Some of the world’s largest economies ramped up calls to increase support to troubled emerging countries ahead of a Group of 20 finance chiefs meeting.
“We need to work together to ease the debt overhang that is holding back too many countries,” US Treasury Secretary Janet Yellen said on Thursday. Yellen said she would push for all bilateral official creditors, including China, to participate in debt restructuring for developing countries in distress.
Rising debt distress in a slew of emerging economies forms the backdrop at the gathering of world’s most influential economies in India’s southern city of Bengaluru.

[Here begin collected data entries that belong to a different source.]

-- ==== Sys2Proof/Machine/Access.lean ====
section
/-! DEFINITION. Accesses over the fabric to memory (R7, R11, R12, R343, R348, R386, R390): what a read returns with its
STATUS, what a write does. A 64-byte block is one destination (R389). -/

namespace Sys2Proof.Machine

/-- The 64-byte blocks, or parts of them, that `n` bytes at `a` cover: address and length of each. -/
def spans (a n : Nat) : List (Nat × Nat) :=
  (List.range ((a % 64 + n + 63) / 64)).map (fun i =>
    let lo := max a (a / 64 * 64 + 64 * i)
    (lo, min (a + n) (a / 64 * 64 + 64 * i + 64) - lo))

/-- What a read of the uncorrectable word at `w` raises, memory by memory (R175, R348, R382, R386). -/
def ueRead (w : Nat) (s : State) : State :=
  match placeOf w with
  | .lineStore => lineStoreUe w s
  | .tileStore => tileUe s
  | .pantry cl => pantryUe cl w s
  | .localRam cl m => localUe cl m (w % 0x10000 / 2) s
  | _ => s

/-- What a corrected read of the word at `w` counts: pantry, local RAM and tile store (R348, R382, R386); of the line store
the scrubber's corrections alone count (log entry 116). -/
def ceRead (w : Nat) (s : State) : State :=
  match placeOf w with
  | .tileStore => tileCe s
  | .pantry cl => pantryCe cl s
  | .localRam cl _ => localCe cl s
  | _ => s

/-- The words in error that `n` bytes at `a` touch. -/
def uesIn (a n : Nat) (s : State) : List Nat := s.ue.filter (fun w => decide (w < a + n ∧ a < w + eccSize w))

/-- What a read of memory brings: bytes, STATUS, state. -/
structure Got where
  bytes : List Byte
  stat : Nat
  s : State
  deriving DecidableEq, Repr

/-- Is the line store without power or under the clear of its wake (R460, R461)? -/
def storeOff (s : State) : Bool := s.mode == .sleep

/-- A read of memory words: bytes and STATUS; every corrected and every uncorrectable word it meets is reported. -/
def readWordsAt (a n : Nat) (s : State) : Got :=
  let bad := uesIn a n s
  { bytes := readBytes a n s, stat := if bad = [] then 0 else 2
    s := (cesIn a n s).foldl (fun s w => ceRead w s) (bad.foldl (fun s w => ueRead w s) s) }

/-- A read within one block: no memory there reads zeros with an address error (R11), a register block refuses (R12), and
so does the line store in SLEEP (R460). -/
def readSpan (a n : Nat) (s : State) : Got :=
  match placeOf a with
  | .lineStore =>
    if storeOff s then { bytes := List.replicate n 0, stat := 1, s := s } else readWordsAt a n s
  | .nowhere => { bytes := List.replicate n 0, stat := 0, s := addressError a s }
  | .tileReg => { bytes := List.replicate n 0, stat := if isBlock a s then 1 else 0, s := if isBlock a s then s else addressError a s }
  | .clusterReg _ =>
    { bytes := List.replicate n 0, stat := if isBlock a s then 1 else 0, s := if isBlock a s then s else addressError a s }
  | _ => readWordsAt a n s

/-- A read of memory. -/
def memRead (a n : Nat) (s : State) : Got :=
  (spans a n).foldl (fun g p =>
    let h := readSpan p.1 p.2 g.s
    { bytes := g.bytes ++ h.bytes, stat := worse g.stat h.stat, s := h.s }) { bytes := [], stat := 0, s := s }

/-- A write within one block. -/
def writeSpan (a : Nat) (l : List Byte) (s : State) : State × Nat :=
  match placeOf a with
  | .lineStore => if storeOff s then (s, 1) else (writeBytes a l s, 0)
  | .nowhere => (addressError a s, 0)
  | .tileReg => if isBlock a s then (s, 1) else (addressError a s, 0)
  | .clusterReg _ => if isBlock a s then (s, 1) else (addressError a s, 0)
  | _ => (writeBytes a l s, 0)

/-- A write of memory, and its STATUS. -/
def memWrite (a : Nat) (l : List Byte) (s : State) : State × Nat :=
  (spans a l.length).foldl (fun r p =>
    let (s, st) := writeSpan p.1 (slice l (p.1 - a) p.2) r.1
    (s, worse r.2 st)) (s, 0)

/-- A read of any place by `w`: an aligned 32-bit access of a register block reads its register (R12). -/
def fabRead (w : Writer) (a n : Nat) (s : State) : Got :=
  if isBlock a s ∧ a % 4 = 0 ∧ n = 4 then
    let (v, s) := readReg w a s
    { bytes := leBytes 4 v.toNat, stat := 0, s := s }
  else memRead a n s

/-- A write of any place by `w`. -/
def fabWrite (w : Writer) (a : Nat) (l : List Byte) (s : State) : Bus :=
  if isBlock a s ∧ a % 4 = 0 ∧ l.length = 4 then writeReg w a (BitVec.ofNat 32 (leNat l)) s
  else
    let (s, st) := memWrite a l s
    { s := s, stat := st }

end Sys2Proof.Machine
end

France and Indonesia also urged reforms to the global financial architecture in a bid to quickly help developing nations facing painful debt restructuring talks after the pandemic ravaged their economies.
“The international financial architecture must be reformed to ensure greater solidarity for developing countries,” Bruno Le Maire, France’s minister for economy and finance, told India’s Economic Times in an interview published on Thursday.
While the developed nations encouraged the G20 to step up efforts to resolve the debt crises, Indonesia’s Finance Minister Sri Mulyani Indrawati said creditor nations must make progress on restructuring.
“Traditional creditors like the Paris Club, as well as new creditors like China, need to step in and start to discuss as these countries need fiscal space to serve the debt, which is at the cost of their own survival,” Indrawati said on the sidelines of G20 meetings.
About 60% of low-income countries are already in or at high risk of debt distress, according to International Monetary Fund data. Debt worries of South Asian economies such as Pakistan, Sri Lanka and Bangladesh are particularly in the spotlight as world officials gather in the region.
Efforts to negotiate sovereign-debt restructuring in countries such as Zambia and Sri Lanka have stalled as Washington and Beijing disagree on the way forward, leaving those economies in a destructive limbo.
“Most urgent is the need to provide debt treatment to Zambia, and to commit to specific and credible financing assurances for Sri Lanka,” Yellen told a press conference. “It’s important for China to co-operate.”
The meetings in Bengaluru, formerly known as Bangalore, focus on reforming the global financial architecture amid rising debt repayment problems. Many are racing against time to restructure debt and discussions have turned political, with the US, India and other lenders from the Paris Club pressuring China to take a haircut on loans to poor nations.
China, on the other hand, is offering to extend the repayment schedule and wants loans made by the World Bank and other multilateral lenders included in any restructuring. That’s partly driven by a Chinese view of those institutions as proxies for US power.
Spain’s Economy Minister Nadia Calvino said the role of multilateral lenders like the World Bank should not be undermined and urged key global creditors to contribute to debt relief efforts.
“We need to find a balance and the right approach that provides relief without weakening the common safety net,” Calvino told Bloomberg Television in an interview.